═══ GIVEN DATA
-- ==== Sys2Proof/Laws/Frames.lean ====
section
/-! SUPPORT. Frames of the shared operations: the blocks each operation leaves as they are, one lemma per block. -/

namespace Sys2Proof.Machine

/-! ### post -/

@[simp] theorem State.post_pending (s : State) (k : EventKind) (a : Option Num) (r : Option Requester) (d : Detail) : (s.post k a r d).pending = s.pending := rfl
@[simp] theorem State.post_rstLow (s : State) (k : EventKind) (a : Option Num) (r : Option Requester) (d : Detail) : (s.post k a r d).rstLow = s.rstLow := rfl
@[simp] theorem State.post_host (s : State) (k : EventKind) (a : Option Num) (r : Option Requester) (d : Detail) : (s.post k a r d).host = s.host := rfl
@[simp] theorem State.post_window (s : State) (k : EventKind) (a : Option Num) (r : Option Requester) (d : Detail) : (s.post k a r d).window = s.window := rfl
@[simp] theorem State.post_regions (s : State) (k : EventKind) (a : Option Num) (r : Option Requester) (d : Detail) : (s.post k a r d).regions = s.regions := rfl
@[simp] theorem State.post_capture (s : State) (k : EventKind) (a : Option Num) (r : Option Requester) (d : Detail) : (s.post k a r d).capture = s.capture := rfl
@[simp] theorem State.post_staging (s : State) (k : EventKind) (a : Option Num) (r : Option Requester) (d : Detail) : (s.post k a r d).staging = s.staging := rfl
@[simp] theorem State.post_stream (s : State) (k : EventKind) (a : Option Num) (r : Option Requester) (d : Detail) : (s.post k a r d).stream = s.stream := rfl
@[simp] theorem State.post_log (s : State) (k : EventKind) (a : Option Num) (r : Option Requester) (d : Detail) : (s.post k a r d).log = s.log := rfl
@[simp] theorem State.post_rollback (s : State) (k : EventKind) (a : Option Num) (r : Option Requester) (d : Detail) : (s.post k a r d).rollback = s.rollback := rfl
@[simp] theorem State.post_scan (s : State) (k : EventKind) (a : Option Num) (r : Option Requester) (d : Detail) : (s.post k a r d).scan = s.scan := rfl
@[simp] theorem State.post_maintOffer (s : State) (k : EventKind) (a : Option Num) (r : Option Requester) (d : Detail) : (s.post k a r d).maintOffer = s.maintOffer := rfl
@[simp] theorem State.post_port (s : State) (k : EventKind) (a : Option Num) (r : Option Requester) (d : Detail) : (s.post k a r d).port = s.port := rfl
@[simp] theorem State.post_link (s : State) (k : EventKind) (a : Option Num) (r : Option Requester) (d : Detail) : (s.post k a r d).link = s.link := rfl

/-! ### report -/

@[simp] theorem State.report_pending (s : State) (k : EventKind) (d : Detail) : (s.report k d).pending = s.pending := rfl
@[simp] theorem State.report_rstLow (s : State) (k : EventKind) (d : Detail) : (s.report k d).rstLow = s.rstLow := rfl
@[simp] theorem State.report_host (s : State) (k : EventKind) (d : Detail) : (s.report k d).host = s.host := rfl
@[simp] theorem State.report_window (s : State) (k : EventKind) (d : Detail) : (s.report k d).window = s.window := rfl
@[simp] theorem State.report_regions (s : State) (k : EventKind) (d : Detail) : (s.report k d).regions = s.regions := rfl
@[simp] theorem State.report_capture (s : State) (k : EventKind) (d : Detail) : (s.report k d).capture = s.capture := rfl
@[simp] theorem State.report_staging (s : State) (k : EventKind) (d : Detail) : (s.report k d).staging = s.staging := rfl
@[simp] theorem State.report_stream (s : State) (k : EventKind) (d : Detail) : (s.report k d).stream = s.stream := rfl
@[simp] theorem State.report_log (s : State) (k : EventKind) (d : Detail) : (s.report k d).log = s.log := rfl
@[simp] theorem State.report_rollback (s : State) (k : EventKind) (d : Detail) : (s.report k d).rollback = s.rollback := rfl
@[simp] theorem State.report_scan (s : State) (k : EventKind) (d : Detail) : (s.report k d).scan = s.scan := rfl
@[simp] theorem State.report_maintOffer (s : State) (k : EventKind) (d : Detail) : (s.report k d).maintOffer = s.maintOffer := rfl
@[simp] theorem State.report_port (s : State) (k : EventKind) (d : Detail) : (s.report k d).port = s.port := rfl
@[simp] theorem State.report_link (s : State) (k : EventKind) (d : Detail) : (s.report k d).link = s.link := rfl

/-! ### postRefused -/

@[simp] theorem State.postRefused_pending (s : State) (r : RefusalReason) (e : Entry) : (s.postRefused r e).pending = s.pending := rfl
@[simp] theorem State.postRefused_rstLow (s : State) (r : RefusalReason) (e : Entry) : (s.postRefused r e).rstLow = s.rstLow := rfl
@[simp] theorem State.postRefused_host (s : State) (r : RefusalReason) (e : Entry) : (s.postRefused r e).host = s.host := rfl
@[simp] theorem State.postRefused_window (s : State) (r : RefusalReason) (e : Entry) : (s.postRefused r e).window = s.window := rfl
@[simp] theorem State.postRefused_regions (s : State) (r : RefusalReason) (e : Entry) : (s.postRefused r e).regions = s.regions := rfl
@[simp] theorem State.postRefused_capture (s : State) (r : RefusalReason) (e : Entry) : (s.postRefused r e).capture = s.capture := rfl
@[simp] theorem State.postRefused_staging (s : State) (r : RefusalReason) (e : Entry) : (s.postRefused r e).staging = s.staging := rfl
@[simp] theorem State.postRefused_stream (s : State) (r : RefusalReason) (e : Entry) : (s.postRefused r e).stream = s.stream := rfl
@[simp] theorem State.postRefused_log (s : State) (r : RefusalReason) (e : Entry) : (s.postRefused r e).log = s.log := rfl
@[simp] theorem State.postRefused_rollback (s : State) (r : RefusalReason) (e : Entry) : (s.postRefused r e).rollback = s.rollback := rfl
@[simp] theorem State.postRefused_scan (s : State) (r : RefusalReason) (e : Entry) : (s.postRefused r e).scan = s.scan := rfl
@[simp] theorem State.postRefused_maintOffer (s : State) (r : RefusalReason) (e : Entry) : (s.postRefused r e).maintOffer = s.maintOffer := rfl
@[simp] theorem State.postRefused_port (s : State) (r : RefusalReason) (e : Entry) : (s.postRefused r e).port = s.port := rfl
@[simp] theorem State.postRefused_link (s : State) (r : RefusalReason) (e : Entry) : (s.postRefused r e).link = s.link := rfl

/-! ### setEngine -/

@[simp] theorem State.setEngine_pending (s : State) (x : EngineState) : (s.setEngine x).pending = s.pending := rfl
@[simp] theorem State.setEngine_rstLow (s : State) (x : EngineState) : (s.setEngine x).rstLow = s.rstLow := rfl
@[simp] theorem State.setEngine_host (s : State) (x : EngineState) : (s.setEngine x).host = s.host := rfl
@[simp] theorem State.setEngine_window (s : State) (x : EngineState) : (s.setEngine x).window = s.window := rfl
@[simp] theorem State.setEngine_regions (s : State) (x : EngineState) : (s.setEngine x).regions = s.regions := rfl
@[simp] theorem State.setEngine_capture (s : State) (x : EngineState) : (s.setEngine x).capture = s.capture := rfl
@[simp] theorem State.setEngine_staging (s : State) (x : EngineState) : (s.setEngine x).staging = s.staging := rfl
@[simp] theorem State.setEngine_stream (s : State) (x : EngineState) : (s.setEngine x).stream = s.stream := rfl
@[simp] theorem State.setEngine_rollback (s : State) (x : EngineState) : (s.setEngine x).rollback = s.rollback := rfl
@[simp] theorem State.setEngine_scan (s : State) (x : EngineState) : (s.setEngine x).scan = s.scan := rfl
@[simp] theorem State.setEngine_maintOffer (s : State) (x : EngineState) : (s.setEngine x).maintOffer = s.maintOffer := rfl
@[simp] theorem State.setEngine_port (s : State) (x : EngineState) : (s.setEngine x).port = s.port := rfl
@[simp] theorem State.setEngine_events (s : State) (x : EngineState) : (s.setEngine x).events = s.events := rfl
@[simp] theorem State.setEngine_link (s : State) (x : EngineState) : (s.setEngine x).link = s.link := rfl

/-! ### oweWalk -/

@[simp] theorem State.oweWalk_pending (s : State) : (s.oweWalk).pending = s.pending := rfl
@[simp] theorem State.oweWalk_rstLow (s : State) : (s.oweWalk).rstLow = s.rstLow := rfl
@[simp] theorem State.oweWalk_host (s : State) : (s.oweWalk).host = s.host := rfl
@[simp] theorem State.oweWalk_window (s : State) : (s.oweWalk).window = s.window := rfl
@[simp] theorem State.oweWalk_regions (s : State) : (s.oweWalk).regions = s.regions := rfl
@[simp] theorem State.oweWalk_staging (s : State) : (s.oweWalk).staging = s.staging := rfl
@[simp] theorem State.oweWalk_stream (s : State) : (s.oweWalk).stream = s.stream := rfl
@[simp] theorem State.oweWalk_log (s : State) : (s.oweWalk).log = s.log := rfl
@[simp] theorem State.oweWalk_rollback (s : State) : (s.oweWalk).rollback = s.rollback := rfl
@[simp] theorem State.oweWalk_scan (s : State) : (s.oweWalk).scan = s.scan := rfl
@[simp] theorem State.oweWalk_maintOffer (s : State) : (s.oweWalk).maintOffer = s.maintOffer := rfl
@[simp] theorem State.oweWalk_port (s : State) : (s.oweWalk).port = s.port := rfl
@[simp] theorem State.oweWalk_events (s : State) : (s.oweWalk).events = s.events := rfl
@[simp] theorem State.oweWalk_link (s : State) : (s.oweWalk).link = s.link := rfl
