/-- A header copy is read back from the bytes it is written as (R201). -/
theorem parseCopy_copyBytes {c : HeaderCopy} (few : c.marks.length ≤ 8)
    (fits : ∀ m ∈ c.marks, m.offset < 2 ^ 32 ∧ m.back < 256) :
    markCountByte (copyBytes c) = c.marks.length ∧ parseCopy (copyBytes c) = c := by
  obtain ⟨behind, bytes⟩ := copyBytes_fields c
  have count : markCountByte (copyBytes c) = c.marks.length := by
    have byte : markCountByte (copyBytes c) = (BitVec.ofNat 8 c.marks.length).toNat := by rw [bytes]; rfl
    rw [byte, BitVec.toNat_ofNat]
    exact Nat.mod_eq_of_lt (Nat.lt_of_le_of_lt few (by decide))
  have marks : (List.range c.marks.length).map (parseMark (copyBytes c)) = c.marks := by
    refine List.ext_getElem (by simp) fun k inside inside' => ?_
    obtain ⟨offset, back⟩ := fits c.marks[k] (List.getElem_mem inside')
    have split : c.marks = c.marks.take k ++ c.marks[k] :: c.marks.drop (k + 1) := by simp
    have read := parseMark_copyBytes split offset back
    rw [List.length_take_of_le inside'.le] at read
    simpa using read
  have format : readLe32 (copyBytes c) 0 = c.format := by rw [bytes]; exact join32_le32 _
  have generation : readLe32 (copyBytes c) 4 = c.generation := by rw [bytes]; exact join32_le32 _
  have ringSize : readLe32 (copyBytes c) 8 = c.ringSize := by rw [bytes]; exact join32_le32 _
  have nextEpoch : readLe32 (copyBytes c) 12 = c.nextEpoch := by rw [bytes]; exact join32_le32 _
  have nextSeq : readLe32 (copyBytes c) 16 = c.nextSeq := by rw [bytes]; exact join32_le32 _
  have check : readLe32 (copyBytes c) 252 = c.check := parseCopy_check c few
  refine ⟨count, ?_⟩
  rw [parseCopy, count, format, generation, ringSize, nextEpoch, nextSeq, check,
    if_pos (c := c.marks.length ≤ Config.markCapacity) few, marks]

/-- Settles O16: the copy read back is the copy written, so its fields are the log's own, which are valid. -/
theorem headerWriteReadsBackValid : Obligations.HeaderWriteReadsBackValid := by
  intro l generation nonempty few increase placed copy
  have fits : ∀ m ∈ copy.marks, m.offset < 2 ^ 32 ∧ m.back < 256 := fun m mem => by
    obtain ⟨_, _, offset, back⟩ := placed m mem
    exact ⟨offset, Nat.lt_of_le_of_lt back (by decide)⟩
  obtain ⟨count, read⟩ := parseCopy_copyBytes (c := copy) few fits
  have fields : copyFieldsValid l.ringSize (copyOfGeneration generation) copy.marks.length copy = true := by
    have offsets : copy.marks.all (fun m => decide (m.offset % 16 = 0 ∧ m.offset < l.ringSize ∧ m.back ≤ 9)) = true := by
      rw [List.all_eq_true]
      intro m mem
      obtain ⟨aligned, inside, _, back⟩ := placed m mem
      exact decide_eq_true ⟨aligned, inside, back⟩
    rw [copyFieldsValid, offsets]
    simp [copy, LogController.headerCopy, nonempty, few, increase, Config.markCapacity]
  have valid := validCopy_headerCopy l.ringSize (copyOfGeneration generation) l generation few
    (by rw [count, read]; exact fields)
  rw [read] at valid
  exact ⟨copyBytes_length copy few, valid, rfl, rfl, rfl, rfl, rfl, rfl⟩

end Sys2Proof.Machine
end

/-! # The boundary of a checkpoint (O37) -/

section
-- One proof after another: the threads of many at once outgrow the check's memory limit.
set_option Elab.async false
namespace Sys2Proof.Machine

/-! ## What the creation of records leaves (R65) -/

/-- What becomes of a state when records are created in it: the log pointers, the staging slots, the Capture Set and the
stream change, and the window's entries keep their place and their epoch tag. -/
structure Created (s t : State) : Prop where
  state : t = { s with
    log := t.log, events := t.events, window := t.window, staging := t.staging, stream := t.stream
    capture := { s.capture with set := t.capture.set, walkOwed := t.capture.walkOwed } }
  log : t.log = { s.log with
    nextSeq := t.log.nextSeq, writePos := t.log.writePos, lastLength := t.log.lastLength
    reserved := t.log.reserved, lowSpace := t.log.lowSpace }
  stream : ∃ more, t.stream = s.stream ++ more ∧ ∀ i ∈ more, i.isHeader = false ∧ i.issued = false
  epochs : t.window.map Entry.epoch = s.window.map Entry.epoch
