-- ==== Sys2Proof/Word.lean ====
section
/-! DEFINITION. The words of MSTD: host registers, the host word HT35, bytes of TEXT, character frames and data values. -/

namespace Sys2Proof

/-- One host register, REGW = 16 bits (00_scope.md R6, 10_state.md R21). -/
abbrev Reg := BitVec 16

/-- One host transaction (30_encoding.md R80). -/
abbrev Ht35 := BitVec 35

/-- The code of an engine stage, STATUS[2:0] (30_encoding.md R90). -/
abbrev StageCode := BitVec 3

/-- One byte of TEXT (20_memory.md R60). -/
abbrev Byte := BitVec 8

/-- A character frame, zero extended to the widest W, 7 bits (30_encoding.md R84, 44_character_framer.md R140). -/
abbrev Frame := BitVec 7

/-- A data value, zero extended to the widest D, 6 bits (44_character_framer.md R141); also the width of ACC (R42). -/
abbrev DataVal := BitVec 6

end Sys2Proof
end

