-- ==== Sys2Proof/Config.lean ====
section
/-! DEFINITION. What an implementation of MSTD fixes, and the values the spec leaves free. An opaque constant here has no
body: nothing can be proved of its value beyond its type. -/

namespace Sys2Proof

/-- CAP - 1. CAP is OPEN, "a model argument with 1 <= CAP <= 65535" (00_scope.md R6, 92_eei_decisions.md D2). Log 1. -/
opaque Config.capMinusOne : Fin 65535

/-- CAP, the capacity of RAW and WORK in bits, of the machine that State.reset describes (R6). Log 1. -/
def Config.cap : Nat := Config.capMinusOne.val + 1

/-- MSTD_BASE, OPEN: where the block sits in a host system's address space (20_memory.md R71). No rule reads it. Log 13. -/
opaque Config.mstdBase : Nat

/-- LRC_INCLUDE_SS = 0: whether the start sentinel's data bits enter the LRC (00_scope.md R6, 45_lrc_engine.md R165). -/
def Config.lrcIncludeSs : Bool := false

/-- LRC_INCLUDE_ES = 0: whether the end sentinel's data bits enter the LRC (00_scope.md R6, 45_lrc_engine.md R165). -/
def Config.lrcIncludeEs : Bool := false

/-- The k-th free value a host read takes (00_scope.md R11 `draw`, 70_reset_and_hazards.md R237). Log 3. -/
opaque Config.freeValue : Nat → BitVec 16

/-- What RAW[i] holds after the r-th reset until it is written: drawn (10_state.md R39, R44). Log 2. -/
opaque Config.rawAtReset : Nat → Nat → Bool

/-- What WORK[i] holds after the r-th reset until it is written: drawn (10_state.md R40, R44). Log 2. -/
opaque Config.workAtReset : Nat → Nat → Bool

/-- What TEXT[n] holds after the r-th reset until it is written: drawn (10_state.md R41, R44). Log 2. -/
opaque Config.textAtReset : Nat → Nat → Byte

end Sys2Proof
end

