/-! ## State.copyRawReversed -/

@[simp] theorem State.copyRawReversed_seq (s : State) : (s.copyRawReversed).seq = s.seq := rfl
@[simp] theorem State.copyRawReversed_reason (s : State) : (s.copyRawReversed).reason = s.reason := rfl
@[simp] theorem State.copyRawReversed_dir (s : State) : (s.copyRawReversed).dir = s.dir := rfl
@[simp] theorem State.copyRawReversed_valid (s : State) : (s.copyRawReversed).valid = s.valid := rfl
@[simp] theorem State.copyRawReversed_trk (s : State) : (s.copyRawReversed).trk = s.trk := rfl
@[simp] theorem State.copyRawReversed_count (s : State) : (s.copyRawReversed).count = s.count := rfl
@[simp] theorem State.copyRawReversed_length (s : State) : (s.copyRawReversed).length = s.length := rfl
@[simp] theorem State.copyRawReversed_erridx (s : State) : (s.copyRawReversed).erridx = s.erridx := rfl
@[simp] theorem State.copyRawReversed_sspos (s : State) : (s.copyRawReversed).sspos = s.sspos := rfl
@[simp] theorem State.copyRawReversed_endpos (s : State) : (s.copyRawReversed).endpos = s.endpos := rfl
@[simp] theorem State.copyRawReversed_lrc (s : State) : (s.copyRawReversed).lrc = s.lrc := rfl
@[simp] theorem State.copyRawReversed_raw (s : State) : (s.copyRawReversed).raw = s.raw := rfl
@[simp] theorem State.copyRawReversed_work (s : State) : (s.copyRawReversed).work = Memory.writeFrom s.work 0 (reverseBits s.rawBit s.count.toNat) := rfl
@[simp] theorem State.copyRawReversed_text (s : State) : (s.copyRawReversed).text = s.text := rfl
@[simp] theorem State.copyRawReversed_acc (s : State) : (s.copyRawReversed).acc = s.acc := rfl
@[simp] theorem State.copyRawReversed_ndata (s : State) : (s.copyRawReversed).ndata = s.ndata := rfl
@[simp] theorem State.copyRawReversed_refused (s : State) : (s.copyRawReversed).refused = s.refused := rfl
@[simp] theorem State.copyRawReversed_cap (s : State) : (s.copyRawReversed).cap = s.cap := rfl
@[simp] theorem State.copyRawReversed_draws (s : State) : (s.copyRawReversed).draws = s.draws := rfl
@[simp] theorem State.copyRawReversed_resets (s : State) : (s.copyRawReversed).resets = s.resets := rfl
@[simp] theorem State.copyRawReversed_program (s : State) : (s.copyRawReversed).program = s.program := rfl
@[simp] theorem State.copyRawReversed_schedule (s : State) : (s.copyRawReversed).schedule = s.schedule := rfl
@[simp] theorem State.copyRawReversed_reads (s : State) : (s.copyRawReversed).reads = s.reads := rfl

/-! ## State.detected -/

@[simp] theorem State.detected_seq (d : ReadDirection) (s : State) : (s.detected d).seq = .directionDetected := rfl
@[simp] theorem State.detected_reason (d : ReadDirection) (s : State) : (s.detected d).reason = s.reason := rfl
@[simp] theorem State.detected_dir (d : ReadDirection) (s : State) : (s.detected d).dir = d := rfl
@[simp] theorem State.detected_valid (d : ReadDirection) (s : State) : (s.detected d).valid = s.valid := rfl
@[simp] theorem State.detected_trk (d : ReadDirection) (s : State) : (s.detected d).trk = s.trk := rfl
@[simp] theorem State.detected_count (d : ReadDirection) (s : State) : (s.detected d).count = s.count := rfl
@[simp] theorem State.detected_length (d : ReadDirection) (s : State) : (s.detected d).length = s.length := rfl
@[simp] theorem State.detected_erridx (d : ReadDirection) (s : State) : (s.detected d).erridx = s.erridx := rfl
@[simp] theorem State.detected_sspos (d : ReadDirection) (s : State) : (s.detected d).sspos = s.sspos := rfl
@[simp] theorem State.detected_endpos (d : ReadDirection) (s : State) : (s.detected d).endpos = s.endpos := rfl
@[simp] theorem State.detected_lrc (d : ReadDirection) (s : State) : (s.detected d).lrc = s.lrc := rfl
@[simp] theorem State.detected_raw (d : ReadDirection) (s : State) : (s.detected d).raw = s.raw := rfl
@[simp] theorem State.detected_work (d : ReadDirection) (s : State) : (s.detected d).work = s.work := rfl
@[simp] theorem State.detected_text (d : ReadDirection) (s : State) : (s.detected d).text = s.text := rfl
@[simp] theorem State.detected_acc (d : ReadDirection) (s : State) : (s.detected d).acc = s.acc := rfl
@[simp] theorem State.detected_ndata (d : ReadDirection) (s : State) : (s.detected d).ndata = s.ndata := rfl
@[simp] theorem State.detected_refused (d : ReadDirection) (s : State) : (s.detected d).refused = s.refused := rfl
@[simp] theorem State.detected_cap (d : ReadDirection) (s : State) : (s.detected d).cap = s.cap := rfl
@[simp] theorem State.detected_draws (d : ReadDirection) (s : State) : (s.detected d).draws = s.draws := rfl
@[simp] theorem State.detected_resets (d : ReadDirection) (s : State) : (s.detected d).resets = s.resets := rfl
@[simp] theorem State.detected_program (d : ReadDirection) (s : State) : (s.detected d).program = s.program := rfl
@[simp] theorem State.detected_schedule (d : ReadDirection) (s : State) : (s.detected d).schedule = s.schedule := rfl
@[simp] theorem State.detected_reads (d : ReadDirection) (s : State) : (s.detected d).reads = s.reads := rfl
══════
WHAT NEEDS TO BE DONE: Look through the data above and return exactly the lines from the one that contains "e).pending = s.pending := rfl" to the one that contains "e).window = s.window := rfl", inclusive, with nothing else.

RESPONSE FOR THIS EXERCISE:
@[simp] theorem State.postRefused_pending (s : State) (r : RefusalReason) (e : Entry) : (s.postRefused r e).pending = s.pending := rfl
@[simp] theorem State.postRefused_rstLow (s : State) (r : RefusalReason) (e : Entry) : (s.postRefused r e).rstLow = s.rstLow := rfl
@[simp] theorem State.postRefused_host (s : State) (r : RefusalReason) (e : Entry) : (s.postRefused r e).host = s.host := rfl
@[simp] theorem State.postRefused_window (s : State) (r : RefusalReason) (e : Entry) : (s.postRefused r e).window = s.window := rfl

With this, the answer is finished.